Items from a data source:

-- ==== Sys2Proof/Machine/Session.lean ====
section
/-! DEFINITION. The session controller's outward events and the bus reset as operations of their own (spec/46_session_controller.md R274, R275, spec/60_exceptions.md R290). -/

namespace Sys2Proof.Machine

/-- `EMIT_IMAGE_READY` (R274). -/
def execEmitImageReady (image : FinishedImage) (params : PrintParameters) (s : State) :
    Host.Outcome State Fault Refusal :=
  .next (emitImage image params s)

/-- `EMIT_PROTOCOL_ERROR` (R275). -/
def execEmitProtocolError (kind : ErrorKind) (s : State) : Host.Outcome State Fault Refusal :=
  .next (emitError kind s)

/-- `BUS_RESET` (R290). -/
def execBusReset (s : State) : Host.Outcome State Fault Refusal := .next (resetBus s)

end Sys2Proof.Machine
end

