-- ==== Sys2Proof/Laws/Packet.lean ====
section
/-! SUPPORT. What appending, the packet commands and dispatch leave alone, and every way they can end (spec/43_packet_dispatch.md R210 to R216, spec/60_exceptions.md R298, R299). -/

namespace Sys2Proof.Machine

variable (s : State)

/-! A payload-level error sets one flag and emits one event (R289, R292 to R295). -/

theorem raise_checksumMismatch :
    raise .checksumMismatch s = emitError .checksumMismatch (setChecksumError s) := rfl

theorem raise_payloadOverflow :
    raise .payloadOverflow s = emitError .payloadOverflow (setPacketError s) := rfl

theorem raise_truncatedRun :
    raise .truncatedRun s = emitError .truncatedRun (setPacketError s) := rfl

theorem raise_malformedTileData :
    raise .malformedTileData s = emitError .malformedTileData (setPacketError s) := rfl

theorem raise_unsupportedCommand :
    raise .unsupportedCommand s = emitError .unsupportedCommand (setUnsupported s) := rfl

theorem raise_malformedPrintParameters :
    raise .malformedPrintParameters s =
      emitError .malformedPrintParameters (setPacketError s) := rfl

/-- Every way `APPEND` can end (R249). -/
theorem appendData_cases (data : List Byte) :
    (data.length % 320 ≠ 0 ∧
      appendData data s = emitError .malformedTileData (setPacketError s)) ∨
    (data.length % 320 = 0 ∧ s.cfg.maxHeight < s.rows.length + 8 * (data.length / 320) ∧
      appendData data s = emitError .payloadOverflow (setPacketError s)) ∨
    (data.length % 320 = 0 ∧ s.rows.length + 8 * (data.length / 320) ≤ s.cfg.maxHeight ∧
      appendData data s = s.setRows (s.rows ++ decodeTileRows data (data.length / 320))) := by
  unfold appendData
  simp only [Config.tileRowBytes, Config.tile]
  by_cases h : data.length % 320 = 0
  · by_cases h2 : s.cfg.maxHeight < s.rows.length + 8 * (data.length / 320)
    · exact .inr (.inl ⟨h, h2, by simp [h, h2, raise_payloadOverflow]⟩)
    · exact .inr (.inr ⟨h, Nat.le_of_not_lt h2, by simp [h, h2]⟩)
  · exact .inl ⟨h, by simp [h, raise_malformedTileData]⟩

/-- Every way `DATA` can end (R212). -/
theorem dataCommand_cases (pkt : Packet) :
    (∃ kind, dataCommand pkt s = emitError kind (setPacketError s) ∧
      kind ≠ .transportOverflow) ∨
    (∃ data, data.length % 320 = 0 ∧
      s.rows.length + 8 * (data.length / 320) ≤ s.cfg.maxHeight ∧
      dataCommand pkt s = s.setRows (s.rows ++ decodeTileRows data (data.length / 320))) := by
  have key : ∀ data, (∃ kind, appendData data s = emitError kind (setPacketError s) ∧
      kind ≠ .transportOverflow) ∨
      (∃ data', data'.length % 320 = 0 ∧
        s.rows.length + 8 * (data'.length / 320) ≤ s.cfg.maxHeight ∧
        appendData data s = s.setRows (s.rows ++ decodeTileRows data' (data'.length / 320))) := by
    intro data
    rcases appendData_cases s data with ⟨-, h⟩ | ⟨-, -, h⟩ | ⟨h1, h2, h⟩
    · exact .inl ⟨_, h, by decide⟩
    · exact .inl ⟨_, h, by decide⟩
    · exact .inr ⟨data, h1, h2, h⟩
  unfold dataCommand
  split
  · split
    · exact .inl ⟨_, raise_truncatedRun s, by decide⟩
    · exact key _
  · exact key _

/-- Every way `PRINT` can end (R213). -/
theorem printCommand_cases (pkt : Packet) :
    printCommand pkt s = emitError .malformedPrintParameters (setPacketError s) ∨
    ∃ image params, printCommand pkt s = emitImage image params (s.setRows []) := by
  unfold printCommand
  split
  · exact .inl rfl
  · exact .inr ⟨_, _, rfl⟩

/-- Every way dispatch can end: nothing, `INITIALIZE`, rows appended, one image, or one error
(R210, R298). -/
theorem dispatchPacket_cases (pkt : Packet) :
    dispatchPacket pkt s = s ∨
    (pkt.checksumOk = true ∧ pkt.command = .init ∧
      dispatchPacket pkt s = (clearFlags s).setRows []) ∨
    (pkt.checksumOk = true ∧ pkt.command = .data ∧ ∃ data, data.length % 320 = 0 ∧
      s.rows.length + 8 * (data.length / 320) ≤ s.cfg.maxHeight ∧
      dispatchPacket pkt s = s.setRows (s.rows ++ decodeTileRows data (data.length / 320))) ∨
    (pkt.checksumOk = true ∧ pkt.command = .print ∧ ∃ image params,
      dispatchPacket pkt s = emitImage image params (s.setRows [])) ∨
    (∃ kind, kind ≠ .transportOverflow ∧
      (dispatchPacket pkt s = emitError kind (setPacketError s) ∨
        dispatchPacket pkt s = emitError kind (setUnsupported s))) := by
  unfold dispatchPacket
  split
  case isFalse => exact .inl rfl
  case isTrue hok =>
    split
    case h_1 hc => exact .inr (.inl ⟨hok, hc, rfl⟩)
    case h_2 hc =>
      rcases dataCommand_cases s pkt with ⟨k, h, hk⟩ | ⟨data, h1, h2, h⟩
      · exact .inr (.inr (.inr (.inr ⟨k, hk, .inl h⟩)))
      · exact .inr (.inr (.inl ⟨hok, hc, data, h1, h2, h⟩))
    case h_3 hc =>
      rcases printCommand_cases s pkt with h | ⟨image, params, h⟩
      · exact .inr (.inr (.inr (.inr ⟨_, by decide, .inl h⟩)))
      · exact .inr (.inr (.inr (.inl ⟨hok, hc, image, params, h⟩)))
    case h_4 => exact .inl rfl
    case h_5 => exact .inr (.inr (.inr (.inr ⟨.unsupportedCommand, by decide, .inr rfl⟩)))

/-- Dispatch writes only flags, rows, trace and draws (R216). -/
theorem dispatchPacket_frameRule (pkt : Packet) :
    dispatchPacket pkt s =
      { s with
        flags := (dispatchPacket pkt s).flags, rows := (dispatchPacket pkt s).rows,
        out := (dispatchPacket pkt s).out, draws := (dispatchPacket pkt s).draws } := by
  rcases dispatchPacket_cases s pkt with h | ⟨-, -, h⟩ | ⟨-, -, _, -, -, h⟩ | ⟨-, -, _, _, h⟩ |
    ⟨_, -, h | h⟩ <;> rw [h] <;> rfl

@[simp] theorem dispatchPacket_cfg (pkt : Packet) : (dispatchPacket pkt s).cfg = s.cfg := by
  rw [dispatchPacket_frameRule]

@[simp] theorem dispatchPacket_transport (pkt : Packet) : (dispatchPacket pkt s).transport = s.transport := by
  rw [dispatchPacket_frameRule]

@[simp] theorem dispatchPacket_shifter (pkt : Packet) : (dispatchPacket pkt s).shifter = s.shifter := by
  rw [dispatchPacket_frameRule]

@[simp] theorem dispatchPacket_frame (pkt : Packet) : (dispatchPacket pkt s).frame = s.frame := by
  rw [dispatchPacket_frameRule]

@[simp] theorem dispatchPacket_inputs (pkt : Packet) : (dispatchPacket pkt s).inputs = s.inputs := by
  rw [dispatchPacket_frameRule]

@[simp] theorem dispatchPacket_ret (pkt : Packet) : (dispatchPacket pkt s).ret = s.ret := by
  rw [dispatchPacket_frameRule]

end Sys2Proof.Machine
end

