-- ==== Sys2Proof/Laws/Frames.lean ====
section
/-! SUPPORT. The parts of a frame as runs of bytes: header, payload, checksum (spec/30_encoding.md R94, spec/42_packet_fsm.md R177 to R189). -/

namespace Sys2Proof.Machine

/-- The header of a frame, from `Idle` (R94, R177 to R184). -/
theorem byteIn_header (s : State) (cmd comp lo hi : Byte) (h : s.frame.ps = .idle) :
    [Config.sync1, Config.sync2, cmd, comp, lo, hi].foldl (fun u b => byteIn b u) s = s.setFrame
      { s.frame with
        ps := if (hi ++ lo : Half) = 0#16 then .readChecksum else .readPayload
        bidx := false, pidx := 0, cmd, comp, len := hi ++ lo
        sum := byteSum [cmd, comp, lo, hi], pbuf := [] } := by
  have e : byteSum [cmd, comp, lo, hi] =
      addByte (addByte (addByte (cmd.zeroExtend 16) comp) lo) hi := by
    rw [show [cmd, comp, lo, hi] = (([cmd] ++ [comp]) ++ [lo]) ++ [hi] from rfl, byteSum_append,
      byteSum_append, byteSum_append, byteSum_singleton]
  simp only [List.foldl_cons, List.foldl_nil, byteIn, decodeByte, h, if_true, runByteRow, idleSync1,
    goto, State.setFrame_frame, sync1Sync2, sync2Cmd, rdComp, rdLenLo, rdLenHi,
    State.setFrame_setFrame, Bool.false_eq_true, if_false, setHighByte_setLowByte, e]
  rfl

/-- A nonempty payload that fills the announced length (R185). -/
theorem byteIn_payload : ∀ (l : List Byte) (s : State), s.frame.ps = .readPayload → l ≠ [] →
    s.frame.pidx + l.length = s.frame.len.toNat → s.frame.bidx = false →
    l.foldl (fun u b => byteIn b u) s = s.setFrame
      { s.frame with
        ps := .readChecksum, bidx := false, pidx := s.frame.pidx + l.length
        sum := s.frame.sum + byteSum l, pbuf := s.frame.pbuf ++ l }
  | [], _, _, h, _, _ => absurd rfl h
  | [b], s, hp, _, hl, hb => by
    have hl' : s.frame.pidx + 1 = s.frame.len.toNat := hl
    simp [byteIn, decodeByte, hp, runByteRow, rdPay, hl', addByte, byteSum]
  | b :: c :: l, s, hp, _, hl, hb => by
    have hne : s.frame.pidx + 1 ≠ s.frame.len.toNat := by
      simp only [List.length_cons] at hl
      omega
    have hr : byteIn b s = s.setFrame
        { s.frame with
          pbuf := s.frame.pbuf ++ [b], pidx := s.frame.pidx + 1
          sum := addByte s.frame.sum b } := by
      simp [byteIn, decodeByte, hp, runByteRow, rdPay, hne]
    have ih := byteIn_payload (c :: l) (byteIn b s) (by rw [hr]; exact hp) (by simp)
      (by
        rw [hr]
        simp only [State.setFrame_frame, List.length_cons] at hl ⊢
        omega) (by rw [hr]; exact hb)
    rw [List.foldl_cons, ih, hr]
    simp [addByte, byteSum, BitVec.add_assoc, Nat.add_assoc, Nat.add_comm]

/-- The two checksum bytes (R186, R189). -/
theorem byteIn_checksum (s : State) (lo hi : Byte) (h : s.frame.ps = .readChecksum)
    (hb : s.frame.bidx = false) :
    [lo, hi].foldl (fun u b => byteIn b u) s =
      replyThen s.cfg.keepAliveByte .readKeepAlive
        (recordMismatch (s.setFrame
          { s.frame with
            cks := hi ++ lo, bidx := false, ckOk := (hi ++ lo : Half) == s.frame.sum })) := by
  simp only [List.foldl_cons, List.foldl_nil, byteIn, decodeByte, h, hb, runByteRow, rdCksLo,
    State.setFrame_frame, Bool.false_eq_true, if_false, if_true, rdCksHi, compareChecksum,
    setHighByte_setLowByte, State.setFrame_setFrame, State.setFrame_cfg]

/-- The command a byte selects, executed on the completed packet, is dispatch (R210). -/
theorem exec_decodeCommand (s : State) (h : s.frame.ckOk = true) :
    exec (decodeCommand s.cfg s.frame.cmd) s = .next (dispatchPacket (packetOf s) s) := by
  have hp : (packetOf s).checksumOk = true := h
  have hc : (packetOf s).command = classify s.cfg s.frame.cmd := rfl
  unfold decodeCommand dispatchPacket
  simp only [hp, hc, if_true]
  cases classify s.cfg s.frame.cmd <;> rfl

end Sys2Proof.Machine
end

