/-- The reset state awaiting the keep-alive byte of a checksum-correct packet. -/
def packet (cmd comp : Byte) (payload : List Byte) : State :=
  withFrame { Frame.reset with ps := .readKeepAlive, cmd, comp, ckOk := true, pbuf := payload }

/-- One blank pixel row. -/
def blankRow : PixelRow := List.replicate 160 0#2

/-- Eight blank pixel rows. -/
def eightRows : List PixelRow := List.replicate 8 blankRow

/-- An all-ones tile row. -/
def fullTileRow : List Byte := List.replicate 320 0xFF#8

/-! ## Well-formedness -/

/-- Each check of `Instr.wellFormed` refuses an ill-formed term (R98, R100, R43). -/
theorem test_ill_formed_refused :
    Instr.wellFormed Cfg.cfg0 (.idleSkip 0x88#8) = false ∧
    Instr.wellFormed Cfg.cfg0 (.sync1Resync 0x33#8) = false ∧
    Instr.wellFormed Cfg.cfg0 (.cmdUnknown 0x01#8) = false ∧
    Instr.wellFormed Cfg.cfg0 (.cmdUnknown 0x02#8) = false ∧
    Instr.wellFormed Cfg.cfg0 (.cmdUnknown 0x04#8) = false ∧
    Instr.wellFormed Cfg.cfg0 (.cmdUnknown 0x0F#8) = false := by decide

/-- A finished image of the wrong width, depth, height or row length is ill formed (R43). -/
theorem test_ill_formed_image :
    FinishedImage.wf ⟨8, 2, 0, [], 0, 0⟩ = false ∧ FinishedImage.wf ⟨160, 1, 0, [], 0, 0⟩ = false ∧
    FinishedImage.wf ⟨160, 2, 1, [], 0, 0⟩ = false ∧
    FinishedImage.wf ⟨160, 2, 1, [[0#2]], 0, 0⟩ = false ∧
    FinishedImage.wf ⟨160, 2, 0, [], 0, 0⟩ = true := by decide

/-- The constraints of R7: distinct commands, distinct positions, a backlog, whole tile rows. -/
theorem test_bad_configurations :
    Cfg.wf { Cfg.cfg0 with cmdPrint := 0x01#8 } = false ∧
    Cfg.wf { Cfg.cfg0 with cmdStatus := 0x04#8 } = false ∧
    Cfg.wf { Cfg.cfg0 with posBusy := 0 } = false ∧
    Cfg.wf { Cfg.cfg0 with backlogDepth := 0 } = false ∧
    Cfg.wf { Cfg.cfg0 with maxHeight := 2881 } = false ∧ Cfg.wf Cfg.cfg0 = true := by decide

/-! ## Decoding: every operation with an encoding, its word written out -/

/-- Level W: the words of R91. -/
theorem test_decode_events :
    decode Cfg.cfg0 (.event .reset) [] = .instr .reset ∧
    decode Cfg.cfg0 (.event .poll) [0b00000100#8] = .instr (.poll true false false) ∧
    decode Cfg.cfg0 (.event .poll) [0b00000010#8] = .instr (.poll false true false) ∧
    decode Cfg.cfg0 (.event .poll) [0b00000001#8] = .instr (.poll false false true) ∧
    decode Cfg.cfg0 (.event .hostSetBusy) [0b00000000#8] = .instr (.hostSetBusy false) ∧
    decode Cfg.cfg0 (.event .hostSetBusy) [0b00000001#8] = .instr (.hostSetBusy true) := by decide
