-- ==== Sys2Proof/Machine/Link.lean ====
section
/-! DEFINITION. The Station Link Controller (R45 to R66): the round controller, polls and replies,
station health, and the requests that act on it. -/

namespace Sys2Proof.Machine

/-! ### The round controller's fields -/

/-- A change of the round controller. -/
def State.withController (s : State) (f : RoundController → RoundController) : State :=
  { s with controller := f s.controller }

/-! ### Sending a poll (R53, R58, R65) -/

/-- The resolved hold of a station (R65). -/
def State.resolvedHold (s : State) (a : Nat) : Bool :=
  (s.station a).config.holdAllowed && (s.station a).run.holdCapable == some true

/-- The kind a poll is sent as: an EVIDENCE poll to a DOWN station is sent as STATUS (R53, R58). -/
def State.sentKind (s : State) (p : Poll) : PollKind :=
  if (s.station p.station).run.health = .down then .status else p.kind

/-- The HOLD flag of a poll as sent (R65). -/
def State.holdFlag (s : State) (p : Poll) : Bool :=
  s.sentKind p == .evidence && decide (s.link.threshold ≤ s.fifo.length) && s.resolvedHold p.station

/-- A poll is sent and the controller enters AWAIT_REPLY (R53). -/
def State.sendPoll (s : State) (p : Poll) (single : Bool) (ret : ReturnPoint) : State :=
  { s with
    linkTxd := pollFrame p.station (s.sentKind p) (s.holdFlag p)
    controller := { s.controller with
      state := .awaitReply
      inFlight := some { station := p.station, kind := s.sentKind p, hold := s.holdFlag p,
                         timeout := s.link.timeout, returnPoint := ret, single := single,
                         phase := .transmitting } } }

/-- The single-poll slot's poll is sent, which empties the slot (R58). -/
def State.sendSlot (s : State) (p : Poll) (ret : ReturnPoint) : State :=
  (s.withController fun c => { c with slot := none }).sendPoll p true ret

/-- A controller that has come to rest in IDLE or ROUND_WAIT sends the slotted poll at once (R55,
R57, R58). -/
def State.settleSlot (s : State) : State :=
  match s.controller.slot with
  | none => s
  | some p =>
    match s.controller.state with
    | .idle => s.sendSlot p .idle
    | .roundWait => s.sendSlot p .roundWait
    | _ => s

/-! ### Walking (R53) and round ends (R54) -/

/-- Entries read from position `pos`, `n` of them left: passed over, or the next poll sent. The flag says
that the last entry has been handled. -/
def State.walkEntries : Nat → Nat → State → Bool × State
  | 0, _, s => (true, s)
  | n + 1, pos, s =>
    match s.scheduleEntry pos with
    | none => State.walkEntries n (pos + 1) (s.bump .skippedPolls)
    | some p =>
      if (s.station p.station).config.configured then
        (false, (s.withController fun c => { c with walkPos := some (pos + 1) }).sendPoll p false .round)
      else State.walkEntries n (pos + 1) (s.bump .skippedPolls)

/-- The walk from the walk position: the next poll sent, or after the last entry the slotted poll. The
flag says that the round ends now. DESIGN CHOICE (log 27): once the last entry has been read the walk
position R51 holds is base + length, up to 256, until the round ends. -/
def State.walkOnce (s : State) : Bool × State :=
  match s.controller.active with
  | none => (false, s)
  | some a =>
    let pos := s.controller.walkPos.getD a.base
    let r := State.walkEntries (a.base + a.length - pos) pos
      (s.withController fun c => { c with state := .walking })
    if r.1 then
      match r.2.controller.slot with
      | some p =>
        (false, (r.2.withController fun c =>
          { c with walkPos := some (a.base + a.length) }).sendSlot p .round)
      | none => (true, r.2)
    else r

/-- A round end (R54). The flag says that a staged schedule is walked at once. -/
def State.endRound (s : State) : Bool × State :=
  let s := { s with sticky := { s.sticky with roundEnd := true } }
  match s.controller.staged with
  | some g =>
    let s := s.withController fun c =>
      { c with active := some { base := g.base, length := g.length, rep := g.rep }, staged := none }
    match g.mode with
    | .now =>
      (true, s.withController fun c =>
        { c with state := .walking, pendingStart := none, walkPos := some g.base })
    | .atTimer =>
      (false, s.withController fun c =>
        { c with state := .roundWait, pendingStart := some .atTimer, walkPos := none })
    | .empty =>
      (false, s.withController fun c =>
        { c with state := .roundWait, pendingStart := some .empty, walkPos := none })
  | none =>
    match s.controller.active with
    | some a =>
      if a.rep then
        (false, s.withController fun c =>
          { c with state := .roundWait, pendingStart := none, walkPos := none })
      else
        (false, s.withController fun c =>
          { c with state := .idle, active := none, pendingStart := none, walkPos := none })
    | none =>
      (false, s.withController fun c =>
        { c with state := .idle, pendingStart := none, walkPos := none })

/-- A walk and the round end it may come to; a schedule staged NOW is walked at once, and the round
that walk may end in turn finds nothing staged. -/
def State.walk (s : State) : State :=
  let a := s.walkOnce
  if !a.1 then a.2
  else
    let b := a.2.endRound
    if !b.1 then b.2
    else
      let c := b.2.walkOnce
      if c.1 then c.2.endRound.2 else c.2

/-- A round end, and the walk of a schedule staged NOW. -/
def State.finishRound (s : State) : State :=
  let b := s.endRound
  if b.1 then b.2.walk else b.2

/-- Walking begins at the active schedule's base (R52, R55). -/
def State.beginWalk (s : State) : State :=
  (s.withController fun c =>
    { c with state := .walking, pendingStart := none, walkPos := c.active.map (·.base) }).walk

/-- An expiry acting on ROUND_WAIT (R55). -/
def State.expireRoundWait (s : State) : State :=
  match s.controller.pendingStart with
  | some .empty => (s.withController fun c => { c with pendingStart := none }).finishRound
  | _ => s.beginWalk

/-! ### After a poll's outcome (R53, R55, R57, R58) -/

/-- The controller moves on from a poll in flight to its return point. -/
def State.moveOn (s : State) (f : InFlight) : State :=
  let s := s.withController fun c => { c with inFlight := none }
  match f.returnPoint with
  | .round =>
    if f.single then s.finishRound.settleSlot else s.walk.settleSlot
  | .idle | .idleAfterCancel => (s.withController fun c => { c with state := .idle }).settleSlot
  | .roundWait =>
    let s := s.withController fun c => { c with state := .roundWait }
    if s.controller.expiryDue then
      (s.withController fun c => { c with expiryDue := false }).expireRoundWait.settleSlot
    else s.settleSlot

/-! ### Health (R63, R64) -/

/-- The bad count of a history (R46). -/
def badCount (history : List Bool) : Nat := history.countP (!·)

/-- An outcome appended, the oldest leaving a history longer than W (R63). -/
def appendOutcome (w : Nat) (history : List Bool) (good : Bool) : List Bool :=
  let h := history ++ [good]
  h.drop (h.length - w)

/-- An outcome on the health record of a station (R63, R64). -/
def StationRun.outcome (k : StationConfig) (r : StationRun) (good : Bool) : StationRun :=
  match r.health with
  | .down =>
    if good then
      if k.recovery ≤ r.consecutiveGood + 1 then
        { r with health := .up, history := List.replicate k.window true, consecutiveGood := 0 }
      else { r with consecutiveGood := r.consecutiveGood + 1 }
    else { r with consecutiveGood := 0 }
  | h =>
    let history := appendOutcome k.window r.history good
    if k.badLimit ≤ badCount history then
      { r with health := .down, history := history, consecutiveGood := 0 }
    else
      { r with history := history, health := if h = .unknown && good then .up else h }

/-- A poll's outcome, good or bad, goes to the station's health record; a bad one counts BAD_REPLIES
(R61), and a station that becomes DOWN sets STATION_WENT_DOWN (R63). The outcome is an event of its own
(log 18). -/
def State.recordOutcome (s : State) (a : Nat) (good : Bool) : State :=
  let s := s.closeRaises
  let e := s.station a
  let r := e.run.outcome e.config good
  let s := if good then s else s.bump .badReplies
  let s := if r.health = .down && e.run.health != .down then
      { s with sticky := { s.sticky with stationWentDown := true } }
    else s
  s.setStation a { e with run := r }

/-- A bad outcome ends the poll in flight (R60, R61). -/
def State.badOutcome (s : State) (f : InFlight) : State := (s.recordOutcome f.station false).moveOn f

/-! ### Judging a reply (R61, R62, R66) -/

/-- The hold capability and self-check a STATUS reply reports (R62). -/
def State.reportedStatus (s : State) (a : Nat) (capable : Bool) (selfCheck : Nat) : State :=
  let e := s.station a
  s.setStation a { e with run := { e.run with holdCapable := some capable,
                                              selfCheck := some selfCheck } }

/-- The kind of an evidence body. -/
def EvidenceBody.kind : EvidenceBody → Kind
  | .weigh .. => .weigh
  | .tag .. => .tag
  | .scan .. => .scan
  | .wear .. => .wear

/-- A good evidence frame is stamped and offered to the FIFO (R66, R4). -/
def State.stampAndOffer (s : State) (a tray : Nat) (body : EvidenceBody) : State :=
  s.offerFrame { station := a, stamp := s.ticketOnTray tray, tray := tray, body := body }

/-- A received reply judged by the checks of R61 in order, before the controller moves on. -/
def State.judgeReply (s : State) (f : InFlight) (frame : List Byte) : State :=
  let r := readReply frame
  let kind := (s.station f.station).config.kind
  if !crcHolds frame then s.recordOutcome f.station false
  else if r.address ≠ f.station then s.recordOutcome f.station false
  else
    match f.kind, r.body with
    | .evidence, .nothing => s.recordOutcome f.station true
    | .evidence, .evidence tray body =>
      if body.kind ≠ kind then (s.recordOutcome f.station false).bump .kindMismatch
      else if Config.trays ≤ tray then s.recordOutcome f.station false
      else (s.recordOutcome f.station true).stampAndOffer f.station tray body
    | .status, .status k fault capable selfCheck =>
      if k ≠ kindCode kind then (s.recordOutcome f.station false).bump .kindMismatch
      else (s.reportedStatus f.station capable selfCheck).recordOutcome f.station (!fault)
    | _, _ => s.recordOutcome f.station false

◆ EXERCISE BRIEF
Using the entries above, quote each line verbatim from the first through the line that contains "def execBusReset (s".

◆ ANSWER
-- ==== Sys2Proof/Machine/Session.lean ====
section
/-! DEFINITION. The session controller's outward events and the bus reset as operations of their own (spec/46_session_controller.md R274, R275, spec/60_exceptions.md R290). -/

namespace Sys2Proof.Machine

/-- `EMIT_IMAGE_READY` (R274). -/
def execEmitImageReady (image : FinishedImage) (params : PrintParameters) (s : State) :
    Host.Outcome State Fault Refusal :=
  .next (emitImage image params s)

/-- `EMIT_PROTOCOL_ERROR` (R275). -/
def execEmitProtocolError (kind : ErrorKind) (s : State) : Host.Outcome State Fault Refusal :=
  .next (emitError kind s)

/-- `BUS_RESET` (R290). -/
def execBusReset (s : State) : Host.Outcome State Fault Refusal := .next (resetBus s)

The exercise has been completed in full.